EXERCISE INSTRUCTIONS. Your answer should be each line of the entries that contains the word "localCi", copied in full.

[Records from a collection]

-- ==== Sys2Proof/Machine/FwSys.lean ====
section
/-! DEFINITION. The SYS commands (R369, R364). -/

namespace Sys2Proof.Machine

/-- SYS.CAPS. -/
def fwSysCaps (r : FwReq) (s : State) : FwM := do
  r.len 0
  let c := readWord s (fieldsAt SYS_CAP_VARIANT.addr)
  return (s, [c, not32 c, s.ctl.fwVersion,
    s.ctl.svn % 64 + 256 * getF s SYS_BOOT_STAT_SLOT + 512 * getF s SYS_BOOT_STAT_TRIAL + 1024 * getF s SYS_BOOT_STAT_FROM_COPY,
    65537, b2n s.pins.pairEn + 2 * b2n s.pins.unitId + 4 * s.pins.seatMap + 16 * s.pins.bootSrc,
    getF s FAB_IMG_ID_IMAGE_ID, (if running s then rmOf s else 0) + 256 * getF s FAB_TL_STATUS_FAMILY,
    if isSmall s then 1048576 else 3145728, lo32 s.fuses.serial, hi32 s.fuses.serial])

/-- SYS.RESET: the CTL reset is asked for. (DESIGN CHOICE log 15) -/
def fwSysReset (r : FwReq) (s : State) : FwM := do
  r.len 1
  need (r.seat == 0 || flag s (HOST_PERM_CTL_OK r.seat)) (err eAuth)
  need (r.w 0 == 1) (errAt eRange 0)
  return ({ s with ctl := { s.ctl with reqSoft := true } }, [])

/-- SYS.LIFE. -/
def fwSysLife (r : FwReq) (s : State) : FwM := do
  r.len 0
  let ci := if running s then localCi s else 0
  let at' := fun o => (lifeRead (some r.seat) o s).1
  return (s, [at' 0, lo32 ci, hi32 ci, at' 0xC, at' 0x10, at' 0x14, at' 0x1C])

/-- SYS.MUTE (R358): the sender's mute pair. (DEDUCED log 130) -/
def fwSysMute (r : FwReq) (s : State) : FwM := do
  r.len 2
  need (flag s (HOST_PERM_MUTE_OK r.seat)) (err eAuth)
  r.only [(0, 1)]
  need (r.w 1 == not32 (r.w 0)) (errAt ePairword 1)
  return (muteDone r.seat (r.w 0) (r.w 1) s, [])

/-- SYS.CANCEL (R364). -/
def fwSysCancel (r : FwReq) (s : State) : FwM := do
  r.len 1
  r.only [(0, mask 5 0)]
  let e ← mayCancel s r.seat (r.w 0)
  return (cancelAsked (r.w 0) e s, [])

/-- SYS.SCHED. -/
def fwSysSched (r : FwReq) (s : State) : FwM := do
  r.len 0
  let l := s.fab.sched
  return (s, l.length :: l.flatMap (fun p => [p.1 + 256 * p.2.kind + 4096 * p.2.seat, lo32 p.2.ci, hi32 p.2.ci]))

/-- SYS_CAPS. -/
def execSysCaps (r : FwReq) (s : State) : Host.Outcome State Fault Refusal := fwRow 0x0000 r fwSysCaps s
/-- SYS_RESET. -/
def execSysReset (r : FwReq) (s : State) : Host.Outcome State Fault Refusal := fwRow 0x0001 r fwSysReset s
/-- SYS_LIFE. -/
def execSysLife (r : FwReq) (s : State) : Host.Outcome State Fault Refusal := fwRow 0x0002 r fwSysLife s
/-- SYS_MUTE. -/
def execSysMute (r : FwReq) (s : State) : Host.Outcome State Fault Refusal := fwRow 0x0003 r fwSysMute s
/-- SYS_CANCEL. -/
def execSysCancel (r : FwReq) (s : State) : Host.Outcome State Fault Refusal := fwRow 0x0004 r fwSysCancel s
/-- SYS_SCHED. -/
def execSysSched (r : FwReq) (s : State) : Host.Outcome State Fault Refusal := fwRow 0x0005 r fwSysSched s

end Sys2Proof.Machine
end

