-- ==== Sys2Proof/Machine/FwTime.lean ====
section
/-! DEFINITION. The TIME commands (R378). -/

namespace Sys2Proof.Machine

/-- TIME.PTP (R232). -/
def fwTimePtp (r : FwReq) (s : State) : FwM := do
  r.len 4
  inVariant (r.f 0 0 2) (nMacs s) 4
  mayOwn s r 12 0
  r.only [(0, mask 5 0), (1, mask 23 0)]
  quotaFor s r 12 0
  let on := r.f 0 5 1 == 1
  let s1 := acquire r 12 0 s
  let s2 := setPtp { s1.fw.ptp with cfg := r.words, portState := if on then 4 else 3 } s1
  return (if on then s2 else refreshClk (putFs [(CLK_REF0_ANN_ANN_VALID, 0), (CLK_REF0_ANN_SERVO_LOCK, 0)] s2), [])

/-- TIME.STATUS. (DESIGN CHOICE log 73) -/
def fwTimeStatus (r : FwReq) (s : State) : FwM := do
  r.len 0
  let p := s.fw.ptp
  return (s, [p.portState, lo32 p.gmId, hi32 p.gmId, p.gmClass + 256 * p.gmAcc, p.offset, p.pathDelay,
    lo32 s.ptp.sec, hi32 s.ptp.sec, s.ptp.ns])

/-- The rate that judges CPO while the fabric is stopped (R25): of the staged image, else of the last committed, else 44.1
kHz. -/
def nextRate (s : State) : Nat :=
  match s.fab.staged, s.fab.lastImg with
  | some i, _ => baseRate i.family * i.rm
  | none, some i => baseRate i.family * i.rm
  | none, none => 44100

/-- TIME.CPO (R25). -/
def fwTimeCpo (r : FwReq) (s : State) : FwM := do
  r.len 2
  audioSide s
  mayOwn s r 1 0
  mayOwn s r 12 0
  need (r.w 0 < 32768) (errAt eRange 0)
  need (r.w 1 == not32 (r.w 0)) (errAt ePairword 1)
  need (r.w 0 * nextRate s < 1000000000) (errAt eRange 0)
  need (!running s) (err eState)
  quotaFor s r 1 0
  quotaFor s r 12 0
  return (putF FAB_CPO_CPO_NS (r.w 0) (acquire r 12 0 (acquire r 1 0 s)), [])

/-- TIME.REANCHOR (R31). -/
def fwTimeReanchor (r : FwReq) (s : State) : FwM := do
  r.len 2
  audioSide s
  mayOwn s r 1 0
  mayOwn s r 12 0
  need (running s) (err eState)
  quotaFor s r 1 0
  quotaFor s r 12 0
  let a ← arm s r ⟨4, r.seat, r.ci 0, false, [], [], [], false⟩
  return (acquire r 12 0 (acquire r 1 0 a.2.2), schedReply a.1 a.2.1)

/-- TIME.PULSE (R228): the start becomes linear nanoseconds. -/
def fwTimePulse (r : FwReq) (s : State) : FwM := do
  r.len 6
  let o := r.f 0 0 3
  mayOwn s r 13 o
  r.only [(0, mask 5 0), (2, mask 15 0)]
  need (r.w 3 < 1000000000) (errAt eRange 3)
  quotaFor s r 13 o
  let start := ((r.w 1 + 4294967296 * r.w 2) * 1000000000 + r.w 3) % 281474976710656
  let s1 := putFs [(PTPO_START_LO_START o, start), (PTPO_START_HI_START o, start / 4294967296), (PTPO_PERIOD_PERIOD o, r.w 4),
    (PTPO_WIDTH_WIDTH o, r.w 5)] (acquire r 13 o s)
  return (pulseControl o (r.f 0 3 1 == 1) (r.f 0 4 1 == 1) (r.f 0 5 1 == 1) s1, [])

/-- TIME.CAPTURE. -/
def fwTimeCapture (r : FwReq) (s : State) : FwM := do
  r.len 1
  let i := r.f 0 0 3
  mayOwn s r 14 i
  r.only [(0, mask 5 0)]
  quotaFor s r 14 i
  return (putFs [(PTPI_CTL_EN i, r.f 0 3 1), (PTPI_CTL_EDGE i, r.f 0 4 2)] (acquire r 14 i s), [])

/-- The PTP time of a linear stamp near the present, in nanoseconds. -/
def timeOfLin (s : State) (l : Nat) : Nat :=
  (((s.ptp.sec * 1000000000 + s.ptp.ns : Nat) : Int) + linDist l (lin s)).toNat

/-- TIME.CAPREAD: the entries are removed. -/
def fwTimeCapread (r : FwReq) (s : State) : FwM := do
  r.len 1
  let i := r.f 0 0 3
  mayOwn s r 14 i
  r.only [(0, 7)]
  quotaFor s r 14 i
  let q := captures s i
  let rec' := fun (c : Capture) =>
    let t := timeOfLin s c.lin
    [t / 1000000000 % 4294967296, t / 1000000000 / 4294967296 + 65536 * b2n c.rise, t % 1000000000]
  return (putCaptures i [] (acquire r 14 i s), (q.length + 32 * getF s (PTPI_STAT_OVF i)) :: (q.map rec').flatten)

/-- TIME.LATENCY (R226). (DESIGN CHOICE log 126) -/
def fwTimeLatency (r : FwReq) (s : State) : FwM := do
  r.len 3
  let m := r.f 0 0 2
  inVariant m (nMacs s) 4
  mayOwn s r 12 0
  r.only [(0, 3), (1, mask 15 0), (2, mask 15 0)]
  quotaFor s r 12 0
  return (putFs [(PTP_RXLAT_LAT m, r.w 1), (PTP_TXLAT_LAT m, r.w 2)] (acquire r 12 0 s), [])

/-- TIME_PTP. -/
def execTimePtp (r : FwReq) (s : State) : Host.Outcome State Fault Refusal := fwRow 0x0900 r fwTimePtp s
/-- TIME_STATUS. -/
def execTimeStatus (r : FwReq) (s : State) : Host.Outcome State Fault Refusal := fwRow 0x0901 r fwTimeStatus s
/-- TIME_CPO. -/
def execTimeCpo (r : FwReq) (s : State) : Host.Outcome State Fault Refusal := fwRow 0x0902 r fwTimeCpo s
/-- TIME_REANCHOR. -/
def execTimeReanchor (r : FwReq) (s : State) : Host.Outcome State Fault Refusal := fwRow 0x0903 r fwTimeReanchor s
/-- TIME_PULSE. -/
def execTimePulse (r : FwReq) (s : State) : Host.Outcome State Fault Refusal := fwRow 0x0904 r fwTimePulse s
/-- TIME_CAPTURE. -/
def execTimeCapture (r : FwReq) (s : State) : Host.Outcome State Fault Refusal := fwRow 0x0905 r fwTimeCapture s
/-- TIME_CAPREAD. -/
def execTimeCapread (r : FwReq) (s : State) : Host.Outcome State Fault Refusal := fwRow 0x0906 r fwTimeCapread s
/-- TIME_LATENCY. -/
def execTimeLatency (r : FwReq) (s : State) : Host.Outcome State Fault Refusal := fwRow 0x0907 r fwTimeLatency s

end Sys2Proof.Machine
end

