-- ==== Sys2Proof/Certificates/Slice0/Obligations.lean ====
section
/-! DEFINITION. The statements for the provers. -/

open Sys2Proof Sys2Proof.Machine

/-- While the firmware is up, SYS.CAPS and SYS.LIFE and SYS.SCHED of any seat report the words of their tables and change
nothing; SYS.RESET of the steward or of a seat with CTL_OK requests the CTL reset; SYS.MUTE of a seat with MUTE_OK writes
exactly the sender's MUTE bit; SYS.CANCEL by the arming seat or the steward removes an entry 2 courses ahead whose ramp
has not begun. The model's choices that it rests on: log entries 8, 15, 31, 130. (R369, R364, R358, R361, R386) -/
def Obligations.SysCommands : Prop :=
  (∀ r s, Asks r s → r.words.length = 0 →
    Replies 0x0000 r s (exec (.sysCaps r) s)
      [readWord s (fieldsAt SYS_CAP_VARIANT.addr), not32 (readWord s (fieldsAt SYS_CAP_VARIANT.addr)), s.ctl.fwVersion,
        s.ctl.svn % 64 + 256 * getF s SYS_BOOT_STAT_SLOT + 512 * getF s SYS_BOOT_STAT_TRIAL + 1024 * getF s SYS_BOOT_STAT_FROM_COPY,
        65537, b2n s.pins.pairEn + 2 * b2n s.pins.unitId + 4 * s.pins.seatMap + 16 * s.pins.bootSrc,
        getF s FAB_IMG_ID_IMAGE_ID, (if running s then rmOf s else 0) + 256 * getF s FAB_TL_STATUS_FAMILY,
        if isSmall s then 1048576 else 3145728, lo32 s.fuses.serial, hi32 s.fuses.serial] Same)
  ∧ (∀ r s, Asks r s → r.words.length = 1 → r.w 0 = 1 → (r.seat = 0 ∨ getF s (HOST_PERM_CTL_OK r.seat) ≠ 0) →
    Replies 0x0001 r s (exec (.sysReset r) s) [] (fun x t => t = { x with ctl := { x.ctl with reqSoft := true } }))
  ∧ (∀ r s, Asks r s → r.words.length = 0 →
    Replies 0x0002 r s (exec (.sysLife r) s)
      [(lifeRead (some r.seat) 0 s).1, lo32 (if running s then localCi s else 0), hi32 (if running s then localCi s else 0),
        (lifeRead (some r.seat) 0xC s).1, (lifeRead (some r.seat) 0x10 s).1, (lifeRead (some r.seat) 0x14 s).1,
        (lifeRead (some r.seat) 0x1C s).1] Same)
  ∧ (∀ r s, Asks r s → r.words.length = 2 → getF s (HOST_PERM_MUTE_OK r.seat) ≠ 0 → r.only [(0, 1)] = .ok () → r.w 1 = not32 (r.w 0) →
    Replies 0x0003 r s (exec (.sysMute r) s) [] (fun x t => OnlyFields x t [(LIFE_MUTE_MUTE r.seat, r.w 0)]))
  ∧ (∀ r s e, Asks r s → r.words.length = 1 → r.only [(0, mask 5 0)] = .ok () → s.fab.sched.find (r.w 0) = some e → (e.seat = r.seat ∨ r.seat = 0) →
    rampBegun s e = false → s.fab.ci + 2 ≤ e.ci →
    Replies 0x0004 r s (exec (.sysCancel r) s) [] (fun x t => t = cancelAsked (r.w 0) e x))
  ∧ (∀ r s, Asks r s → r.words.length = 0 →
    Replies 0x0005 r s (exec (.sysSched r) s)
      (s.fab.sched.length :: s.fab.sched.flatMap (fun p => [p.1 + 256 * p.2.kind + 4096 * p.2.seat, lo32 p.2.ci, hi32 p.2.ci])) Same)
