-- ==== Sys2Proof/Laws/KeepsVerify.lean ====
section
/-! SUPPORT. The operations of Machine/Verify.lean keep the queue, the fuses and the form of the stores. -/

namespace Sys2Proof.Machine

theorem scratch_keeps {s0 : State} {img : Img} {s : State} (h : Keeps s0 s) : Keeps s0 (scratch img s) := by
  unfold scratch
  extract_lets -merge -useContext src sc s1 s2
  have h_sc : Keeps s0 sc := h.upd_stores (fun i =>
    ⟨List.Pairwise.nil, rfl, i.wram, i.flash, fun _ hp => absurd hp (by simp)⟩)
  have h_s2 : Keeps s0 s2 := Keeps.foldl (fun _ _ => applyInit_keeps (Keeps.refl _)) (putFs_keeps h_sc)
  clear_value s2
  refine Keeps.foldl (fun x p => Keeps.foldl (fun y g => ?_) ?_) h_s2
  · dsimp only
    split
    · exact putFs_keeps (Keeps.refl _)
    · exact Keeps.refl _
  · exact putF_keeps (updTile_keeps (fun _ w => ⟨w.1, progMem_wf _, w.2.2⟩) (Keeps.refl _))

theorem forceCount_keeps {s0 : State} {n : Nat} {p : List Nat} {cs : Counts} {s : State} (h : Keeps s0 s) :
    Keeps s0 (forceCount n p cs s) := by
  unfold forceCount
  extract_lets -merge -useContext b
  clear_value b
  repeat' first | with_reducible assumption | with_reducible apply updTile_keeps | split | intro _

end Sys2Proof.Machine
end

SOLUTION TO THIS EXERCISE.
  let ci := if running s then localCi s else 0
      [(lifeRead (some r.seat) 0 s).1, lo32 (if running s then localCi s else 0), hi32 (if running s then localCi s else 0),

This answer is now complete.